═════ Supplied records

theorem State.tell_kept {cmds : List Instr} {s : State} (h : s.Kept cmds) (q i : Nat) (w : CtlWord) :
    (State.tell s q i w).Kept cmds := by
  delta State.tell
  repeat' first
    | with_reducible assumption
      | (intro x; refine State.kept_cut cmds x ?_ fun _ => ?_; rotate_left; clear_value x; rotate_left; subst x)
      | with_reducible apply State.noteWord_kept | with_reducible apply State.sendWord_kept
      | (refine State.Keeps.mk fun _ _ => ?_) | intro x

theorem State.brewStopped_kept {cmds : List Instr} {s : State} (h : s.Kept cmds) (p : Nat) :
    (State.brewStopped s p).Kept cmds := by
  delta State.brewStopped
  repeat' first
    | with_reducible assumption | lift_lets -underBinder
      | (intro x; refine State.kept_cut cmds x ?_ fun _ => ?_; rotate_left; clear_value x; rotate_left; subst x)
      | with_reducible apply State.brewLeave_kept | with_reducible apply State.tell_kept
      | with_reducible apply State.kept_ite | (intro x; clear_value x) | intro x | split

theorem State.stopOn_kept {cmds : List Instr} {s : State} (h : s.Kept cmds) (p id c : Nat) :
    (State.stopOn s p id c).Kept cmds := by
  delta State.stopOn
  repeat' first
    | with_reducible assumption | lift_lets -underBinder
      | (intro x; refine State.kept_cut cmds x ?_ fun _ => ?_; rotate_left; clear_value x; rotate_left; subst x)
      | with_reducible apply State.modBrew_kept | with_reducible apply State.dropOps_kept
      | with_reducible apply State.tell_kept | with_reducible apply State.brewStopped_kept
      | with_reducible apply State.kept_ite | (intro x; clear_value x) | intro x | split

theorem State.takeWord_kept {cmds : List Instr} {s : State} (h : s.Kept cmds) (i : Nat) (w : CtlWord) :
    (State.takeWord s i w).Kept cmds := by
  delta State.takeWord
  repeat' first
    | with_reducible assumption | lift_lets -underBinder
      | (intro x; refine State.kept_cut cmds x ?_ fun _ => ?_; rotate_left; clear_value x; rotate_left; subst x)
      | with_reducible apply State.noteWord_kept | with_reducible apply State.stopOn_kept
      | with_reducible apply State.kept_ite | (intro x; clear_value x) | intro x | split

theorem State.readWords_kept {cmds : List Instr} {s : State} (h : s.Kept cmds) :
    (State.readWords s).Kept cmds := by
  delta State.readWords
  repeat' first
    | with_reducible assumption | lift_lets -underBinder
      | (intro x; refine State.kept_cut cmds x ?_ fun _ => ?_; rotate_left; clear_value x; rotate_left; subst x)
      | (intro c hc; exact hc) | with_reducible apply State.modCtl_kept | with_reducible apply State.each_kept
      | with_reducible apply State.takeWord_kept | (refine State.Keeps.mk fun _ _ => ?_) | (intro x; clear_value x)
      | intro x | dsimp only

theorem State.killLaunch_kept {cmds : List Instr} {s : State} (h : s.Kept cmds) (id : Nat) (st : RspStatus) :
    (State.killLaunch s id st).Kept cmds := by
  delta State.killLaunch
  repeat' first
    | with_reducible assumption | lift_lets -underBinder
      | (intro x; refine State.kept_cut cmds x ?_ fun _ => ?_; rotate_left; clear_value x; rotate_left; subst x)
      | with_reducible apply State.modFab_kept | with_reducible apply State.each_kept
      | with_reducible apply State.sendWord_kept | with_reducible apply State.stopOn_kept
      | (refine State.Keeps.mk fun _ _ => ?_) | with_reducible apply State.kept_ite | (intro x; clear_value x)
      | intro x | split
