-- ==== Sys2Proof/Laws/KeptChannel.lean ====
section
/-! SUPPORT. Every definition keeps the canonical form and the queue (`State.Kept`): admission, the channel scheduler, the data paths, the links, egress and migration. -/

set_option linter.unusedTactic false
set_option linter.unreachableTactic false

namespace Sys2Proof.Machine

/-! ### AdmitOps -/

theorem State.readStale_kept {cmds : List Instr} {s : State} (h : s.Kept cmds) (r : BitVec 256) (accs : List Acc) :
    (State.readStale s r accs).Kept cmds := by
  delta State.readStale
  repeat' first
    | with_reducible assumption
      | (intro x; refine State.kept_cut cmds x ?_ fun _ => ?_; rotate_left; clear_value x; rotate_left; subst x)
      | with_reducible apply State.each_kept | with_reducible apply State.readBit_kept
      | (refine State.Keeps.mk fun _ _ => ?_) | with_reducible apply State.kept_ite | intro x | split

theorem State.enterMeter_kept {cmds : List Instr} {s : State} (h : s.Kept cmds) (e : Entry) (svc : Nat) :
    (State.enterMeter s e svc).Kept cmds := by
  delta State.enterMeter
  repeat' first
    | with_reducible assumption | lift_lets -underBinder
      | (intro x; refine State.kept_cut cmds x ?_ fun _ => ?_; rotate_left; clear_value x; rotate_left; subst x)
      | with_reducible apply State.modFab_kept | with_reducible apply State.kept_ite | (intro x; clear_value x)
      | intro x | split

theorem State.scaleLookup_kept {cmds : List Instr} {s : State} (h : s.Kept cmds) (port id : Nat) (accs : List Acc) :
    (State.scaleLookup s port id accs).Kept cmds := by
  delta State.scaleLookup
  repeat' first
    | with_reducible assumption | lift_lets -underBinder
      | (intro x; refine State.kept_cut cmds x ?_ fun _ => ?_; rotate_left; clear_value x; rotate_left; subst x)
      | with_reducible apply State.modPort_kept | with_reducible apply State.each_kept
      | with_reducible apply State.statSub_kept | with_reducible apply State.modEntry_kept
      | (refine State.Keeps.mk fun _ _ => ?_) | with_reducible apply State.kept_ite | (intro x; clear_value x)
      | intro x | split

theorem State.scaleWrite_kept {cmds : List Instr} {s : State} (h : s.Kept cmds) (port : Nat) (e : Entry) :
    (State.scaleWrite s port e).Kept cmds := by
  delta State.scaleWrite
  repeat' first
    | with_reducible assumption | lift_lets -underBinder
      | (intro x; refine State.kept_cut cmds x ?_ fun _ => ?_; rotate_left; clear_value x; rotate_left; subst x)
      | with_reducible apply State.modFab_kept | with_reducible apply State.each_kept
      | with_reducible apply State.reset_kept | (refine State.Keeps.mk fun _ _ => ?_)
      | with_reducible apply State.kept_ite | (intro x; clear_value x) | intro x
      | (refine State.Kept.of ?_ ?_ ?_ ?_ ?_ ?_ <;> dsimp only) | with_reducible apply Tab.mapVals_wf
      | with_reducible apply State.Kept.mem | with_reducible apply State.Kept.ports
      | with_reducible apply State.Kept.slices | with_reducible apply State.Kept.tlm
      | with_reducible apply State.Kept.recs | with_reducible apply State.Kept.queue | split

theorem State.countBlocks_kept {cmds : List Instr} {s : State} (h : s.Kept cmds) (port : Nat) (e : Entry) :
    (State.countBlocks s port e).Kept cmds := by
  delta State.countBlocks
  repeat' first
    | with_reducible assumption | lift_lets -underBinder
      | (intro x; refine State.kept_cut cmds x ?_ fun _ => ?_; rotate_left; clear_value x; rotate_left; subst x)
      | with_reducible apply State.statSub_kept | (intro x; clear_value x) | intro x

theorem State.addWork_kept {cmds : List Instr} {s : State} (h : s.Kept cmds) (sub : Nat) (kind : Kind) (rent : BitVec 256) (a : Nat) (accs : List Acc) (data : List WBeat) :
    (State.addWork s sub kind rent a accs data).Kept cmds := by
  delta State.addWork
  repeat' first
    | with_reducible assumption | lift_lets -underBinder
      | (intro x; refine State.kept_cut cmds x ?_ fun _ => ?_; rotate_left; clear_value x; rotate_left; subst x)
      | with_reducible apply State.icqPass_kept | with_reducible apply State.addEntry_kept
      | with_reducible apply State.readStale_kept | with_reducible apply State.enterMeter_kept
      | with_reducible apply State.reset_kept | with_reducible apply State.kept_ite | (intro x; clear_value x)
      | intro x | split

theorem State.addRec_kept {cmds : List Instr} {s : State} (h : s.Kept cmds) (r : DgRec) :
    (State.addRec s r).Kept cmds := by
  delta State.addRec
  repeat' first
    | with_reducible assumption | lift_lets -underBinder
      | (intro x; refine State.kept_cut cmds x ?_ fun _ => ?_; rotate_left; clear_value x; rotate_left; subst x)
      | with_reducible apply State.modDet_kept | with_reducible apply State.addWork_kept
      | with_reducible apply State.kept_ite | (intro x; clear_value x) | intro x | split

theorem State.addRecs_kept {cmds : List Instr} {s : State} (h : s.Kept cmds) :
    (State.addRecs s).Kept cmds := by
  delta State.addRecs
  repeat' first
    | with_reducible assumption | with_reducible apply State.each_kept | with_reducible apply State.addRec_kept
      | (refine State.Keeps.mk fun _ _ => ?_) | intro x

/-! ### Admit -/

theorem State.popReq_kept {cmds : List Instr} {s : State} (h : s.Kept cmds) (k : Nat) :
    (State.popReq s k).Kept cmds := by
  delta State.popReq
  repeat' first
    | with_reducible assumption | lift_lets -underBinder
      | (intro x; refine State.kept_cut cmds x ?_ fun _ => ?_; rotate_left; clear_value x; rotate_left; subst x)
      | with_reducible apply State.modPort_kept | (intro x; clear_value x) | intro x

theorem State.rejectReq_kept {cmds : List Instr} {s : State} (h : s.Kept cmds) (k : Nat) (q : InReq) (d : Done) (shared : Bool) :
    (State.rejectReq s k q d shared).Kept cmds := by
  delta State.rejectReq
  repeat' first
    | with_reducible assumption | lift_lets -underBinder
      | (intro x; refine State.kept_cut cmds x ?_ fun _ => ?_; rotate_left; clear_value x; rotate_left; subst x)
      | with_reducible apply State.modPort_kept | with_reducible apply State.addEntry_kept
      | with_reducible apply State.lateOnce_kept | with_reducible apply State.reset_kept
      | with_reducible apply State.kept_ite | (intro x; clear_value x) | intro x | split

══════════

_Action item_. Take exactly the lines from the one containing "delta State.stopOn" through the one containing "with_reducible apply State.brewStopped_kept" in the data above, and output them with nothing added.

_Answer to this problem_.
  delta State.stopOn
  repeat' first
    | with_reducible assumption | lift_lets -underBinder
      | (intro x; refine State.kept_cut cmds x ?_ fun _ => ?_; rotate_left; clear_value x; rotate_left; subst x)
      | with_reducible apply State.modBrew_kept | with_reducible apply State.dropOps_kept
      | with_reducible apply State.tell_kept | with_reducible apply State.brewStopped_kept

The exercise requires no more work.